Lee Soon-Tae, Chu Kon, Kim Eun-Hee, Jung Keun-Hwa, Lee Kyung-Bok, Sinn Dong-In, Kim Seung U, Kim Manho, Roh Jae-Kyu
Stroke and Neural Stem Cell Laboratory in Clinical Research Institute, Stem Cell Research Center, Department of Neurology, Seoul National University Hospital, Seoul, South Korea.
J Neurosci Methods. 2006 Oct 30;157(2):225-9. doi: 10.1016/j.jneumeth.2006.04.019. Epub 2006 Jun 2.

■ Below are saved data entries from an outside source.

/-- Replace bytes of one block and its scale in a scaled destination. -/
def Chip.putBlock (s : Chip) (k : CoreId) (crowd : Bool) (hazard : List (Nat × Nat)) (c base n0 sc : Nat) (es : List (Option Nat)) : Chip :=
  let s := s.engineWrite k crowd hazard (base + scaleOffset c n0) [BitVec.ofNat 8 sc]
  let off := base + blockOffset c n0
  let w := elemBits c
  let old := s.scratchRead k off (blockBytes c)
  s.engineWrite k crowd hazard off (packElems w (es.mapIdx (fun i x => x.getD (packedElem w old i))))

/-- A converted input: the scaled source's element times the tensor scale with one rounding (R145); none where masked. -/
def cvtInput (fa : Nat) (ts : Num) (masked : Bool) (a : Option Num) : Option Num × BitVec 8 :=
  if masked then (none, 0) else
  match a with
  | none => (none, 0)
  | some v => if isScaled fa then let q := fp32.narrow .nearest (Num.mul v ts) .one; (some (fp32.value q.1), cvtBits q.2) else (some v, 0)

/-- Bytes of a range that are in none of the kept ones become free values: what a command that faults while running leaves of its destination (R94, R151). -/
def Chip.freeRest (s : Chip) (k : CoreId) (range kept : List (Nat × Nat)) : Chip :=
  range.foldl (fun s e => (List.range e.2).foldl (fun s i => if inRanges kept (e.1 + i) then s else s.freeFill k (e.1 + i) 1) s) s

/-- Chunk m of vcvt (R145, R148): its fault when an unmasked element lies under a malformed scale, in its beat; what earlier chunks wrote stays (R94, R151). -/
def Chip.veCvt (s : Chip) (k : CoreId) (crowd : Bool) (busy : List (Nat × Nat)) (r : Running) (m : Nat) : Chip × StepEnd :=
  let p := r.cmd.packet
  let fa := pkFmtA p
  let fd := pkFmtD p
  let qa := s.veA k crowd busy r m
  let s := qa.1
  let x := s.core k
  let tsA := if isScaled fa then f32 (scaleWord r.b 0) else .one
  let tsD := if isScaled fd then f32 (scaleWord r.b (if isScaled fa then 4 else 0)) else .one
  let dr := if veSr p then lfsrDraws 64 x.lfsr else (x.lfsr, [])
  let n := qa.2.length
  let s := s.updCore k (fun y => { y with lfsr := dr.1 })
  if (List.range n).any (fun i => (qa.2.getD i none).isNone && !x.masked p (64 * m + i)) then
    (s.freeRest k (veRange r.cmd) (x.writtenBefore r.cmd m), .faulted Code.scaleMalformed)
  else
  let input (i : Nat) : Option Num × BitVec 8 := cvtInput fa tsA (x.masked p (64 * m + i)) (qa.2.getD i none)
  if isScaled fd then
    ((List.range 4).foldl (fun s b =>
      let ins := (List.range 16).map (fun i => input (16 * b + i))
      match writeBlock fd tsD (ins.map (fun e => e.1)) (fun i => roundingOf p dr.2 (16 * b + i)) with
      | none => s
      | some (sc, es, f) =>
        (s.putBlock k crowd (x.veHazard r) fd r.cmd.d.toNat (64 * m + 16 * b) sc es).orFlags k (f ||| ins.foldl (fun f e => f ||| e.2) 0)) s, .going)
  else
    let rs : List LaneResult := (List.range n).map (fun i =>
      match input i with
      | (none, f) => (none, f)
      | (some v, f) => let q := narrowTo fd (roundingOf p dr.2 i) v .one; (some q.1, f ||| cvtBits q.2))
    ((s.writeElems k crowd (x.veHazard r) fd (r.cmd.d.toNat + 64 * m * elemBits fd / 8) (rs.map (fun e => e.1))).orFlags k (rs.foldl (fun f e => f ||| e.2) 0), .going)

Few sensitive and reliable methods have been available for quantifying the number of transplanted human neural stem cells (hNSC) in the animal brain. To develop an accurate method for quantifying the number of hNSC incorporated in rat brain, we performed real-time PCR on hNSC-transplanted rat brains using a target sequence for ERV-3, which is an endogenous retrovirus present with a known copy number in all human cells, but not present in rodent cells. A standard curve was developed for known amount of different mixes of hNSC and rat fibroblasts, and test samples were prepared by manually incorporating variable, predefined numbers of hNSCs into rat brains. A cerebral rat hemisphere injected with 10(7) hNSC revealed 1.125% chimerism. Moreover, a linear correlation was found between hNSC numbers injected and their concentrations in the rat brain. In conclusion, the developed quantitative ERV-3 assay enables a simple, fast, and reproducible detection and quantitation of hNSC numbers in the rat brain.
几乎没有灵敏且可靠的方法可用于定量动物脑中移植的人类神经干细胞(hNSC)的数量。为了开发一种准确的方法来定量大鼠脑中整合的hNSC数量,我们使用ERV-3的靶序列对hNSC移植的大鼠脑进行了实时PCR,ERV-3是一种内源性逆转录病毒,在所有人类细胞中以已知拷贝数存在,但在啮齿动物细胞中不存在。针对已知数量的不同hNSC和大鼠成纤维细胞混合物绘制了标准曲线,并通过将预先定义的可变数量的hNSC手动注入大鼠脑中来制备测试样品。注射了10(7)个hNSC的大鼠脑半球显示出1.125%的嵌合率。此外,在注射的hNSC数量与其在大鼠脑中的浓度之间发现了线性相关性。总之,所开发的定量ERV-3检测方法能够简单、快速且可重复地检测和定量大鼠脑中的hNSC数量。